Hack reveals how criminals could steal your Apple ID using dodgy pop-ups

If you own an iPhone, you’ll be used to the what seems like a constant request for your Apple ID when making purchases in iTunes, on the App Store or within apps. A little pop-up appears, you roll your eyes, and dutifully enter your password.

Hack reveals how criminals could steal your Apple ID using dodgy pop-ups

But what if that pop-up hasn’t come from Apple, and has instead been designed to look like an official request in an attempt by hackers to steal your credentials? That’s the case put forward by app developer Felix Krause, who has written a proof-of-concept breakdown of malicious lookalike pop-ups.  

As Krause notes, fewer than 30 lines of code can be used to make a very convincing phishing dialog. In side-by-side pictures, he compares Apple’s official ID password request with his own efforts. The idea would be that the code is smuggled in with an app, so that it’s actually the app’s notification – not Apple’s UI – that the user is seeing. As his pictures show, this can be designed by a developer to look identical to a “Sign into iTunes Store” pop-up.

The main issue, from Apple’s side, is that iOS makes it difficult to tell the difference between notification sources. “iOS should very clearly distinguish between system UI and app UI elements, so that ideally it’s […] obvious for the average smartphone user that something seems off,” Krause says.

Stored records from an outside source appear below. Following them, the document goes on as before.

-- ==== Sys2Proof/Proofs/PendingTime.lean ====
section
/-! PROOF. Every step keeps the law of the pending list (R32, R33): edges, timers, the phases of a conversion, and then every effect. -/

namespace Sys2Proof.Machine

/-! ### A trigger edge (R36, R47) -/

section Edges

variable {e : Edge} {s : State}

theorem countsEdge_running {x : Slot} (counts : x.countsEdge e = true) : x.state = .running := by
  unfold Slot.countsEdge at counts
  simp only [Bool.and_eq_true, decide_eq_true_eq] at counts
  obtain ⟨⟨⟨running, -⟩, -⟩, -⟩ := counts
  exact running

theorem pendingLaw_edgeAtSlot {f : Origin → Nat} {leaves : SlotNo → Prop} (n : SlotNo) (law : pendingLaw f leaves s) :
    pendingLaw f leaves (edgeAtSlot e s n) := by
  have counted (k : Nat) (running : s.slots[n].state = .running) :
      pendingLaw f leaves (s.setSlot n { s.slots[n] with edgeCount := k }) :=
    pendingLaw_setSlot_same law rfl rfl rfl rfl rfl (by rw [running]; exact nofun)
  rcases edge_cases e s.slots[n] with overruns | adds | notReached
  · have running : s.slots[n].state = .running := by
      simp only [Slot.overrunsAt, Slot.reachesAt, Bool.and_eq_true] at overruns
      obtain ⟨⟨counts, -⟩, -⟩ := overruns
      exact countsEdge_running counts
    rw [edgeAtSlot_overruns overruns]
    refine pendingLaw_overrunSlot ?_ (counted 0 running)
    rw [State.setSlot_slots, getElem_set_same]
    exact fun free => absurd (running.symm.trans free) nofun
  · have ⟨running, noRequest⟩ : s.slots[n].state = .running ∧ s.slots[n].pendingFlag = false := by
      simp only [Slot.addsAt, Slot.reachesAt, Bool.and_eq_true, Bool.not_eq_true'] at adds
      obtain ⟨⟨counts, -⟩, noRequest⟩ := adds
      exact ⟨countsEdge_running counts, noRequest⟩
    rw [edgeAtSlot_adds adds]
    refine pendingLaw_requestSlot e.tick ?_ ?_ (counted 0 running)
    · rw [State.setSlot_slots, getElem_set_same]; exact running
    · rw [State.setSlot_slots, getElem_set_same]; exact noRequest
  · rw [edgeAtSlot_counts notReached]
    split
    · rename_i counts; exact counted _ (countsEdge_running counts)
    · exact law

theorem RequestsOk_edgeDecision (ok : RequestsOk s) : RequestsOk (edgeDecision s) := by
  by_cases idle : s.conv.phase = .idle
  · rw [edgeDecision_idle idle]
    exact RequestsOk_select (record_none ok (by rw [idle]; exact nofun) (by rw [idle]; exact nofun)
      (by rw [idle]; exact nofun)) ok
  · by_cases canPreempt : ∃ r, preempts s r
    · obtain ⟨r, canPreempt⟩ := canPreempt
      rw [edgeDecision_preempts canPreempt]
      obtain ⟨record, -, -, count⟩ := canPreempt
      exact RequestsOk_abandon ok record count
    · rw [edgeDecision_waits idle (not_exists.mp canPreempt)]
      exact ok

theorem RequestsOk_takeEdge (e : Edge) (ok : RequestsOk s) : RequestsOk (takeEdge e s) := by
  have conv : (edgeCounted e s).conv = s.conv := sameBut_edgeCounted e s .converter (by simp [allSlots])
  have counted : RequestsOk (edgeCounted e s) :=
    RequestsOk_of_law conv (foldl_keeps (fun _ n law => pendingLaw_edgeAtSlot n law) _) ok
  cases adds : edgeAdds e s with
  | true => rw [takeEdge_adds adds]; exact RequestsOk_edgeDecision counted
  | false => rw [takeEdge_none adds]; exact counted

end Edges

/-! ### The period timers (R34, R35) -/

theorem pendingLaw_periodRequested {f : Origin → Nat} {leaves : SlotNo → Prop} {s : State} {n : SlotNo}
    (running : s.slots[n].state = .running) (noRequest : s.slots[n].pendingFlag = false) (law : pendingLaw f leaves s) :
    pendingLaw f leaves (periodRequested s n) := by
  refine pendingLaw_setSlot_same (pendingLaw_requestSlot s.slots[n].nextDue running noRequest law) rfl rfl rfl rfl rfl ?_
  rw [requestSlot_slot]
  exact fun free => absurd (running.symm.trans free) nofun

theorem RequestsOk_expirePeriod {s : State} {n : SlotNo} (due : periodExpires s n = true) (ok : RequestsOk s) :
    RequestsOk (expirePeriod s n) := by
  obtain ⟨running, -, -⟩ := periodExpires_iff.mp due
  have used : s.slots[n].state ≠ .free := by rw [running]; exact nofun
  by_cases pending : s.slots[n].pendingFlag = true
  · rw [expirePeriod_pending pending]
    refine RequestsOk_of_law (s := s) (sameBut_overrunSlot s n .converter (by simp)) (fun law => ?_) ok
    refine pendingLaw_setSlot_same (pendingLaw_overrunSlot used law) rfl rfl rfl rfl rfl ?_
    rw [overrunSlot_slot]
    exact used
  · have free := Bool.eq_false_iff.mpr pending
    have requested : RequestsOk (periodRequested s n) :=
      RequestsOk_of_law (s := s) (sameBut_requestSlot s n s.slots[n].nextDue .converter (by simp))
        (pendingLaw_periodRequested running free) ok
    rw [expirePeriod_requests free]
    split
    · exact RequestsOk_selectIfIdle requested
    · exact requested

/-! ### The phases of a conversion (R52, R59 to R61) -/

section Phases

variable {s : State} {r r' : InFlight} {v : Converter}

/-- The record goes on into another phase, with the entries that it has. -/
theorem RequestsOk_setConv (record : s.conv.record = some r) (goesOn : v.record = some r') (subs : r'.subs = r.subs)
    (phase : v.phase = .settle ∨ v.phase = .sample ∨ v.phase = .convert)
    (inRange : r.ok s.conv.phase → r'.ok v.phase) (ok : RequestsOk s) : RequestsOk (s.setConv v) := by
  obtain ⟨⟨-, records⟩, law⟩ := RequestsOk_iff.mp ok
  have flights : flightsOf v = flightsOf s.conv := funext fun o => by
    rw [flightsOf_some record, flightsOf_some goesOn, subs]
  refine RequestsOk_iff.mpr ⟨⟨iff_of_true (by rw [State.setConv_conv, goesOn]; rfl) phase, fun q mem => ?_⟩, ?_⟩
  · rw [State.setConv_conv, goesOn] at mem
    cases mem
    exact inRange (records r record)
  · rw [State.setConv_conv, flights]
    exact pendingLaw_frame (sameBut_setConv s v) (by simp) (by simp) (by simp) law

theorem RequestsOk_settled (phase : s.conv.phase = .settle) (record : s.conv.record = some r) (ok : RequestsOk s) :
    RequestsOk (s.setConv (s.conv.enter .sample (sampleTicks r.sampleCode) (some { r with startTick := some s.now }))) := by
  refine RequestsOk_setConv record rfl rfl (.inr (.inl rfl)) (fun inRange => ?_) ok
  obtain ⟨avg, done, more, sum, count, -⟩ := inRange
  exact ⟨avg, done, fun _ => more (.inl phase), sum, count, fun _ => rfl⟩

theorem RequestsOk_sampled (level : Int) (phase : s.conv.phase = .sample) (record : s.conv.record = some r)
    (ok : RequestsOk s) :
    RequestsOk (s.setConv (s.conv.enter .convert convertTicks (some { r with level := level }))) := by
  refine RequestsOk_setConv record rfl rfl (.inr (.inr rfl)) (fun inRange => ?_) ok
  obtain ⟨avg, done, -, sum, count, started⟩ := inRange
  exact ⟨avg, done, (by rintro (h | h) <;> cases h), sum, count, fun _ => started (by rw [phase]; exact nofun)⟩

/-- A repeat adds at most 4095 to the sum (R61). -/
theorem repeated_ok {phase : Phase} (more : r.repeatsDone < averaging r.avgCode)
    (again : phase = .settle ∨ phase = .sample → r.repeatsDone + 1 < averaging r.avgCode) (inRange : r.ok .convert) :
    r.repeated.ok phase := by
  obtain ⟨avg, -, -, sum, count, started⟩ := inRange
  refine ⟨avg, more, again, ?_, count, fun _ => started nofun⟩
  have code := transfer_le r.mode r.span r.level
  show r.runningSum + transfer r.mode r.span r.level ≤ 4095 * (r.repeatsDone + 1)
  omega

theorem RequestsOk_repeats (phase : s.conv.phase = .convert) (record : s.conv.record = some r)
    (more : r.repeatsDone + 1 < averaging r.avgCode) (ok : RequestsOk s) :
    RequestsOk (s.setConv (s.conv.enter .sample (sampleTicks r.sampleCode) (some r.repeated))) :=
  RequestsOk_setConv record rfl rfl (.inr (.inl rfl))
    (fun inRange => repeated_ok (Nat.lt_of_succ_lt more) (fun _ => more) (phase ▸ inRange)) ok

theorem RequestsOk_converted (phase : s.conv.phase = .convert) (record : s.conv.record = some r)
    (more : r.repeatsDone < averaging r.avgCode) (ok : RequestsOk s) :
    RequestsOk (s.setConv { s.conv with record := some r.repeated }) := by
  refine RequestsOk_setConv record rfl rfl (.inr (.inr phase)) (fun inRange => ?_) ok
  rw [phase] at inRange
  show r.repeated.ok s.conv.phase
  rw [phase]
  exact repeated_ok more (by rintro (h | h) <;> cases h) inRange

/-- After RECOVER the converter is IDLE, and selects (R62). -/
theorem RequestsOk_recovers (phase : s.conv.phase = .recover) (ok : RequestsOk s) :
    RequestsOk (select (s.setConv (s.conv.enter .idle 0 s.conv.record))) := by
  have none : s.conv.record = none :=
    record_none ok (by rw [phase]; exact nofun) (by rw [phase]; exact nofun) (by rw [phase]; exact nofun)
  refine RequestsOk_select none ?_
  obtain ⟨-, law⟩ := RequestsOk_iff.mp ok
  refine RequestsOk_iff.mpr ⟨⟨iff_of_false ?_ (by rintro (h | h | h) <;> cases h), fun r mem => ?_⟩, ?_⟩
  · rw [State.setConv_conv, enter_record, none]; exact nofun
  · rw [State.setConv_conv, enter_record, none] at mem; cases mem
  · exact pendingLaw_frame (sameBut_setConv s _) (by simp) (by simp) (by simp) law

theorem RequestsOk_completes (record : s.conv.record = some r) (ok : RequestsOk s) : RequestsOk (select (complete s r)) :=
  RequestsOk_select (by rw [complete_conv]; rfl) (RequestsOk_complete ok record)

/-- The REFCLK periods of a phase are not in the law. -/
theorem RequestsOk_refclkRunning (a b : Level) (ok : RequestsOk s) : RequestsOk (refclkRunning s a b) := by
  have conv := (refclkRunning_conv s a b).trans (countPeriod_eq s.conv)
  refine RequestsOk_record (g := id) (by rw [conv]) (by rw [conv, Option.map_id_fun, id]) (fun _ h => h) (fun _ => rfl) ?_ ok
  exact pendingLaw_frame (sameBut_refclkRunning s a b) (by simp) (by simp) (by simp)

end Phases

/-! ### Every effect -/

theorem RequestsOk_effect (s t : State) (effect : Effect s t) (ok : RequestsOk s) : RequestsOk t := by
  have raised (p : Port) : RequestsOk (raiseSelect s p) := RequestsOk_frame (sameBut_raiseSelect s p) ok rfl
  cases effect with
  | raises p => exact raised p
  | results p r => exact RequestsOk_frame (sameBut_setResult s p r) ok rfl
  | leases p => exact RequestsOk_frame (sameBut_leaseRestart s p) ok rfl
  | acts p u _ _ act => exact RequestsOk_act act (raised p)
  | unmarks p c => exact RequestsOk_frame (sameBut_clearMark _ p c) (raised p) (by cases c <;> rfl)
  | fallsHeld p => exact RequestsOk_frame (sameBut_fallHeld s p) ok rfl
  | falls p => exact RequestsOk_frame (sameBut_fall s p _) ok rfl
  | clockRises p sdi => exact RequestsOk_frame (sameBut_clockRise s p sdi) ok rfl
  | clockFalls p => exact RequestsOk_frame (sameBut_clockFall s p) ok rfl
  | lapses p => exact RequestsOk_sessionEnd p _ ok
  | expires n due => exact RequestsOk_expirePeriod due ok
  | edges e => exact RequestsOk_takeEdge e (RequestsOk_frame (sameBut_setTimebase s _) ok rfl)
  | settled r phase record => exact RequestsOk_settled phase record ok
  | sampled r level phase record => exact RequestsOk_sampled level phase record ok
  | repeats r phase record more => exact RequestsOk_repeats phase record more ok
  | converted r phase record more => exact RequestsOk_converted phase record more ok
  | completes r phase record => exact RequestsOk_completes record ok
  | recovers phase => exact RequestsOk_recovers phase ok
  | resets | resetsByNrst => exact RequestsOk_congr RequestsOk_reset rfl rfl rfl fun _ => rfl
  | startsRunning | refclkHeld | supplyReturns | nrstReturns => exact RequestsOk_frame (sameBut_setHub s _) ok rfl
  | refclkStarting a b =>
    exact RequestsOk_frame (sameBut_refclkStartUp _ a b) (RequestsOk_frame (sameBut_setHub s _) ok rfl) rfl
  | refclkRuns a b => exact RequestsOk_refclkRunning a b (RequestsOk_frame (sameBut_setHub s _) ok rfl)

/-- Settles O9: every effect keeps the law of the pending list, so every step does. -/
theorem stepKeepsTheLawOfThePendingList : Obligations.StepKeepsTheLawOfThePendingList :=
  fun _ _ ok taken => step_keeps (fun _ _ h => h) RequestsOk_effect ok taken

end Sys2Proof.Machine
end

“This is a tricky problem to solve, and web browser are still tackling it; you still have websites that make pop-ups look like macOS / iOS popups, so that many users think [they are] system message[s].”

Krause adds a few potential solutions to the problem, such as forcing the user to input their password in the settings app instead of a pop-up. More likely to happen is his suggestion that Apple change the design of its system prompts to include an extra icon that indicates it’s an official request. He points to the exclamation mark used in some Push notifications, below.app_store_phishing_2

For now, the developer notes a couple of steps users can take to prevent mobile phishing. The easiest is to press your Home button. If this closes the app and the dialog, then it was a phishing attack. If the dialog and the app are still visible, then it’s a system dialog.

It’s also worth noting that this type of attack would hinge on the malicious app making it through the App Store review process, and the code then being activated by the developer. Apple is generally on the ball with this type of thing, and would take action if such a violation of its guidelines were detected. Krause does however note that “organisations with bad intent will always find a way to somehow work around the limitations of a platform”.